**About this exercise:**
Lines of the records that hold the word "vshr" are to be counted; give the number and nothing more.

**Records contained in a dataset:**
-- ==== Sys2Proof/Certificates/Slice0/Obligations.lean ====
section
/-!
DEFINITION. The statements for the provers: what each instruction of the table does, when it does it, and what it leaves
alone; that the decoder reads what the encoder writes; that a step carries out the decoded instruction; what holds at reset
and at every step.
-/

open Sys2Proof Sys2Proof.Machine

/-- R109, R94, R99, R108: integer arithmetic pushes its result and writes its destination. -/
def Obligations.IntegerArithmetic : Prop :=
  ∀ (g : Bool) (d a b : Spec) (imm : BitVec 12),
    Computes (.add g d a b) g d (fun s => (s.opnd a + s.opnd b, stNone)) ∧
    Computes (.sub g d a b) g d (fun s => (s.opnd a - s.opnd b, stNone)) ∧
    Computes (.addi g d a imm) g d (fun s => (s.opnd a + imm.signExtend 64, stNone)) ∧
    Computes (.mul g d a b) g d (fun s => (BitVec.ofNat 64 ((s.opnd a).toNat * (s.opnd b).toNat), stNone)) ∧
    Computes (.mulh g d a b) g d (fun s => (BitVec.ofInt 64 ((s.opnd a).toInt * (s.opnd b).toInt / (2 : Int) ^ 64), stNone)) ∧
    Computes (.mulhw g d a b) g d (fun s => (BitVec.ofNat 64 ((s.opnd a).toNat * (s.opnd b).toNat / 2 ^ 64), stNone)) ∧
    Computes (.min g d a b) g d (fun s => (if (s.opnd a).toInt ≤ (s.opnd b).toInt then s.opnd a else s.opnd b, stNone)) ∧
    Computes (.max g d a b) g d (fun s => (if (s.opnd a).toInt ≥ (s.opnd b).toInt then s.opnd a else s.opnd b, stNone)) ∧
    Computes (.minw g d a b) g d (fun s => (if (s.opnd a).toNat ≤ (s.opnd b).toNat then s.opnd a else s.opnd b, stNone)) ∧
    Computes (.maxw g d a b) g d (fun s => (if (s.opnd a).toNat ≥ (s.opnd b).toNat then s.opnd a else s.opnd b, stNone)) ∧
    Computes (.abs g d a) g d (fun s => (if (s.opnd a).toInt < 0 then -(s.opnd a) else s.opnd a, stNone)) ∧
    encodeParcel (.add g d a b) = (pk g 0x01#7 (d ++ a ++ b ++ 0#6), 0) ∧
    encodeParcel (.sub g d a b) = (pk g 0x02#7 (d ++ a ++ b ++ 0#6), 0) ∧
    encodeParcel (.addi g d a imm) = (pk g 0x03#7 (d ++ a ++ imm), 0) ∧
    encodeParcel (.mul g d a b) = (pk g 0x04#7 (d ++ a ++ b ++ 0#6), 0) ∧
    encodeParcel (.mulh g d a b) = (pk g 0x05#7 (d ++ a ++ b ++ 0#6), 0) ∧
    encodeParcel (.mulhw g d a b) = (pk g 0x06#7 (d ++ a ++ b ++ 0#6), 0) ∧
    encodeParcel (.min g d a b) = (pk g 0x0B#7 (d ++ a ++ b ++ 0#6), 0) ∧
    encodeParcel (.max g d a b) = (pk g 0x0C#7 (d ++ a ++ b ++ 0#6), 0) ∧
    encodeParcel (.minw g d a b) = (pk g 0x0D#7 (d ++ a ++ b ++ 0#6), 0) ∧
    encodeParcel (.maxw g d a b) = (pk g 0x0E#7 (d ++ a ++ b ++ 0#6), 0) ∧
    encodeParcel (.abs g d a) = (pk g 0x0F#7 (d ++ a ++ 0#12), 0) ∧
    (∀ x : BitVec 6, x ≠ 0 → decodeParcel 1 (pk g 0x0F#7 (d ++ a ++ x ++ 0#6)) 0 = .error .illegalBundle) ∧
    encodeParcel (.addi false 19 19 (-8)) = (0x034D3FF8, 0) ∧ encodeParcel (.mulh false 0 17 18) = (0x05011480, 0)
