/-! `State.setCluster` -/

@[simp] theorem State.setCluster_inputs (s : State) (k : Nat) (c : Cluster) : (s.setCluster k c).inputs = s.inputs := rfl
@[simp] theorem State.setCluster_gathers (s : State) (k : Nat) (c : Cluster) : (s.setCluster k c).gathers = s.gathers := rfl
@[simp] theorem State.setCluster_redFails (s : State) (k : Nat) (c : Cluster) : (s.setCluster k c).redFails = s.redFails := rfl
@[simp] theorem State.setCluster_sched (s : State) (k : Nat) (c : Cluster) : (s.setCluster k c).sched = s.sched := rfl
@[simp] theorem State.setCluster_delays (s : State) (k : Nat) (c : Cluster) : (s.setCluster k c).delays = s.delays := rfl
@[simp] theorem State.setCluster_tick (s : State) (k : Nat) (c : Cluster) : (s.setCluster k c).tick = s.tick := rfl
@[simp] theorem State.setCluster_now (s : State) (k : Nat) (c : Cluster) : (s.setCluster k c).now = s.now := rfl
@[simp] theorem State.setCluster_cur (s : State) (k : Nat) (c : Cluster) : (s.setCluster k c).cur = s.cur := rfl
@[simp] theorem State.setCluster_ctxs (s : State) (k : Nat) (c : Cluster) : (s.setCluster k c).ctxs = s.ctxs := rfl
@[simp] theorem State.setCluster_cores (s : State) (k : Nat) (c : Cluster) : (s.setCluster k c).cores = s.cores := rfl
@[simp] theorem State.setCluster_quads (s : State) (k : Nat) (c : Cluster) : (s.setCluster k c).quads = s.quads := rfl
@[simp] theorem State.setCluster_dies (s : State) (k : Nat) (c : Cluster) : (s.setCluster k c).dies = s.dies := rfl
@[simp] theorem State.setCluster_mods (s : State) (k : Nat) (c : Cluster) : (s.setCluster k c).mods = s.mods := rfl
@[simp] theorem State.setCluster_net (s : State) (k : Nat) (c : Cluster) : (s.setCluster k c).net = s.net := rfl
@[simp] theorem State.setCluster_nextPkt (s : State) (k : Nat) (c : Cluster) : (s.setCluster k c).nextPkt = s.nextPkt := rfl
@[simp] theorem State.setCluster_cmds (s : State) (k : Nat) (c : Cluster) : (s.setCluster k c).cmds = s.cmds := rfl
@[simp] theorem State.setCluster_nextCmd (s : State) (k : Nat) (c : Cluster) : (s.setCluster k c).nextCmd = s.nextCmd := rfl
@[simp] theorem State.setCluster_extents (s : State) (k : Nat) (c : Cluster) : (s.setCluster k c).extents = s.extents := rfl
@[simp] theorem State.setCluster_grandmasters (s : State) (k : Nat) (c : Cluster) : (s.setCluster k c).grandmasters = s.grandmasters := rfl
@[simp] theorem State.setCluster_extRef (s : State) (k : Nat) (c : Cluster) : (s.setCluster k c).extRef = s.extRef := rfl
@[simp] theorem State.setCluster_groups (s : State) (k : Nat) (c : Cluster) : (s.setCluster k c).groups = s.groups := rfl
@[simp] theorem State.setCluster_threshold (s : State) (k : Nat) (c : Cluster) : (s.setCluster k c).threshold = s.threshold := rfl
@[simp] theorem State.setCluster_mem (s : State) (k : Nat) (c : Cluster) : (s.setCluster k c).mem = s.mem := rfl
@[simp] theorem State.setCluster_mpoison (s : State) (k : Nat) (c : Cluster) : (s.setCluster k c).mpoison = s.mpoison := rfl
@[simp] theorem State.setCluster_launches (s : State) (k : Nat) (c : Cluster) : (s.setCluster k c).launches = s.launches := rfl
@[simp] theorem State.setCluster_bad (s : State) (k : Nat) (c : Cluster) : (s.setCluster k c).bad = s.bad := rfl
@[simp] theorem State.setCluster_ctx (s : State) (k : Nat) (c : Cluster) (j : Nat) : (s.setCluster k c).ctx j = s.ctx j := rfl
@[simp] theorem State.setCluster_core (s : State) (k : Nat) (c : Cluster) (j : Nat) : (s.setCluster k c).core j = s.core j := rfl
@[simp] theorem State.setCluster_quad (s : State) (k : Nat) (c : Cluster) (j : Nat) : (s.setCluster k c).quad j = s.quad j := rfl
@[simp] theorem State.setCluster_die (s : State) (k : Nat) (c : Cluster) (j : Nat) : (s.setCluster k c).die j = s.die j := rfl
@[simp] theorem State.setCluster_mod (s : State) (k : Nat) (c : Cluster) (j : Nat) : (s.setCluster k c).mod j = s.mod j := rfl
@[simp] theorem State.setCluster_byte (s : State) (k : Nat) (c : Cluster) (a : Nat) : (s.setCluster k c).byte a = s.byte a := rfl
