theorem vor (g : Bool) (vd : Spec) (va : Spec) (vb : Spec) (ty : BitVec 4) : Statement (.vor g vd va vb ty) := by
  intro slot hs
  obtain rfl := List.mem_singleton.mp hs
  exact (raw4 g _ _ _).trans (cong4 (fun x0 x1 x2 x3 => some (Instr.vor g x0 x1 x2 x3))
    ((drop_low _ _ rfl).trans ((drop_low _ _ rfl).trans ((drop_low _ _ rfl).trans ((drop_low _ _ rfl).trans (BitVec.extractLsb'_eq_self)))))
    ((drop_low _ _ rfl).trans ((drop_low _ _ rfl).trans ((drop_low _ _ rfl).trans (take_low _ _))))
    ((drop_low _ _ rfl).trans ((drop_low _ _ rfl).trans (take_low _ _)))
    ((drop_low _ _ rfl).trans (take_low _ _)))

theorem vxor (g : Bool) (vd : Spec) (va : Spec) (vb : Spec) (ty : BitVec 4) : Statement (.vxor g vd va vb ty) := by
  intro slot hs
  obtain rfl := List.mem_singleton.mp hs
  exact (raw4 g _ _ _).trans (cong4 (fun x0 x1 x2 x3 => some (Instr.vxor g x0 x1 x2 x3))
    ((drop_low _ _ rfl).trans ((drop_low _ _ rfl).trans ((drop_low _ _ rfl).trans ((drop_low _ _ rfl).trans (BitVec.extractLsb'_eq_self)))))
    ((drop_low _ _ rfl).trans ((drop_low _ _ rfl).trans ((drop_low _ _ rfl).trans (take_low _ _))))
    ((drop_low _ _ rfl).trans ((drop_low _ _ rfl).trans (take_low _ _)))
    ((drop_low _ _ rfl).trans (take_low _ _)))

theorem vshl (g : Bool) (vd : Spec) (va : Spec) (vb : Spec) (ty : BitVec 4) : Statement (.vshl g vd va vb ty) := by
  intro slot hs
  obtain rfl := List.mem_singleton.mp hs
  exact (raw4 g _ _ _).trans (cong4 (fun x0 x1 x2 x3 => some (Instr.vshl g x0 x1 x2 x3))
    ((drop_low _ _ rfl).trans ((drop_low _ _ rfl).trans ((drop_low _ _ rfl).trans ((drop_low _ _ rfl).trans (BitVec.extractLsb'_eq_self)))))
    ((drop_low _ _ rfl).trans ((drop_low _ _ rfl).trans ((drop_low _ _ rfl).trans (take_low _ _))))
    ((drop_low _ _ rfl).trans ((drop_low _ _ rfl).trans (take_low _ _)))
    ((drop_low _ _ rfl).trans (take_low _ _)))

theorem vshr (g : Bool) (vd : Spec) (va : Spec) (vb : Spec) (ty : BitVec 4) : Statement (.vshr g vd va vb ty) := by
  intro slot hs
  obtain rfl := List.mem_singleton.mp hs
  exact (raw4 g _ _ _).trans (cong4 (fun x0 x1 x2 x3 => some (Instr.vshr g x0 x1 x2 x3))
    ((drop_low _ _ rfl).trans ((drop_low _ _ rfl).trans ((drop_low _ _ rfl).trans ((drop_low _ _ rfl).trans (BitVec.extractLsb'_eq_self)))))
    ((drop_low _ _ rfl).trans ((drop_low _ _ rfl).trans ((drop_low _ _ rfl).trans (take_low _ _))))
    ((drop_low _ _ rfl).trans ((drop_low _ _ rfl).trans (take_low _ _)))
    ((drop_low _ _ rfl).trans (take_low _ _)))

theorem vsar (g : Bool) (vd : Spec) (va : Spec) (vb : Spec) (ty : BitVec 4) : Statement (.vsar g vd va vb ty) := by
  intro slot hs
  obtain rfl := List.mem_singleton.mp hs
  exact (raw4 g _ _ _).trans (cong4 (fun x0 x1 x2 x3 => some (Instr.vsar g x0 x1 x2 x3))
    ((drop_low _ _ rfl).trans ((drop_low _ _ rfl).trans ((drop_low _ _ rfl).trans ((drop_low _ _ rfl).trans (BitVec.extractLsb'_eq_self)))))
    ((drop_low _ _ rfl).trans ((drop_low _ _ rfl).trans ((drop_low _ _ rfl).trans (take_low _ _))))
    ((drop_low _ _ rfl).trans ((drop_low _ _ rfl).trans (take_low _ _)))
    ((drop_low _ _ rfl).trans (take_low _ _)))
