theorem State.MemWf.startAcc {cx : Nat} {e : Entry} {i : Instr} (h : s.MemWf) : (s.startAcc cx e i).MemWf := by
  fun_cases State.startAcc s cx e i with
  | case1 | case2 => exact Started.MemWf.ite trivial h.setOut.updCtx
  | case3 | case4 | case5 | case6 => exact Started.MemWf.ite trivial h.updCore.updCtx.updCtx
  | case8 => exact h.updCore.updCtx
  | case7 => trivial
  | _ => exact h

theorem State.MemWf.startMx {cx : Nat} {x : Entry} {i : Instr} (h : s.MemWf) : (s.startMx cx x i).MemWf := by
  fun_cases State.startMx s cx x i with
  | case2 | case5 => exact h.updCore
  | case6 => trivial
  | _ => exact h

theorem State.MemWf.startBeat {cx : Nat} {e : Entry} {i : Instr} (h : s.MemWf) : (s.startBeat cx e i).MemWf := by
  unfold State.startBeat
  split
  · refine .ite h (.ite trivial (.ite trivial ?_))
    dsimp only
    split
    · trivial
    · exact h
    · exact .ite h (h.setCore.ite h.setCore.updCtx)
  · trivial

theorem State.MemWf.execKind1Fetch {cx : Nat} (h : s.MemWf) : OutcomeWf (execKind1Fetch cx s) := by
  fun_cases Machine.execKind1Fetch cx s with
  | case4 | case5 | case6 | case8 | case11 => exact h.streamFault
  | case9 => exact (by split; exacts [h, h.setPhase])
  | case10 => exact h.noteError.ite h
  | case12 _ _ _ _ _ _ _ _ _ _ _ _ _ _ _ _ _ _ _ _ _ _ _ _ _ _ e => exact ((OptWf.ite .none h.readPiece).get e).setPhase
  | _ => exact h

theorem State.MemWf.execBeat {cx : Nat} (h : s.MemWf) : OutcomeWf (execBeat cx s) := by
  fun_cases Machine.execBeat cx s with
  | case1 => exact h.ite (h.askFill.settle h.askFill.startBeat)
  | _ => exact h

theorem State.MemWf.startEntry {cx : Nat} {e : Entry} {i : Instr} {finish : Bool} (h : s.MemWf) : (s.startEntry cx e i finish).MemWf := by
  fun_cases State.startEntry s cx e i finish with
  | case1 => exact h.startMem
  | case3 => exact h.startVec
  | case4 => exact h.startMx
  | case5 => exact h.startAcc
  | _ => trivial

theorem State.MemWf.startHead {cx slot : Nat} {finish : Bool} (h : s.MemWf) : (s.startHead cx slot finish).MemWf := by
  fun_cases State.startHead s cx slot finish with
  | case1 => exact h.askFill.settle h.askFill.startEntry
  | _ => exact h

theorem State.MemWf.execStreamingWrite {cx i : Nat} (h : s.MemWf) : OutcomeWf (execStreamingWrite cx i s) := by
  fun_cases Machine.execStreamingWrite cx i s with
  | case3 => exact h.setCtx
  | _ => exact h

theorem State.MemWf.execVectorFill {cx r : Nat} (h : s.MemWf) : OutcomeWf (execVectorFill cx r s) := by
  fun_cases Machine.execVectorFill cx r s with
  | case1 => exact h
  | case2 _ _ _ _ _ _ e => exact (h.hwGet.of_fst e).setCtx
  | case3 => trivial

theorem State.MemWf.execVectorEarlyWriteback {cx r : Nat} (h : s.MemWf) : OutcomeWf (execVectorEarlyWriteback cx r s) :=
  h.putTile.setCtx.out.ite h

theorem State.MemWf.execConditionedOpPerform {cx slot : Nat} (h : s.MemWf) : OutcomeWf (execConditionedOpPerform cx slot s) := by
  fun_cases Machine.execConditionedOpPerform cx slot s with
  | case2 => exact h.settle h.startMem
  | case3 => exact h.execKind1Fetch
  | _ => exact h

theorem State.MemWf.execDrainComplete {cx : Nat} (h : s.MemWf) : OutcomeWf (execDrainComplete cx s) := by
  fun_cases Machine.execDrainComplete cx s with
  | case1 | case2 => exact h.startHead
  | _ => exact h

**Problem solution:**
2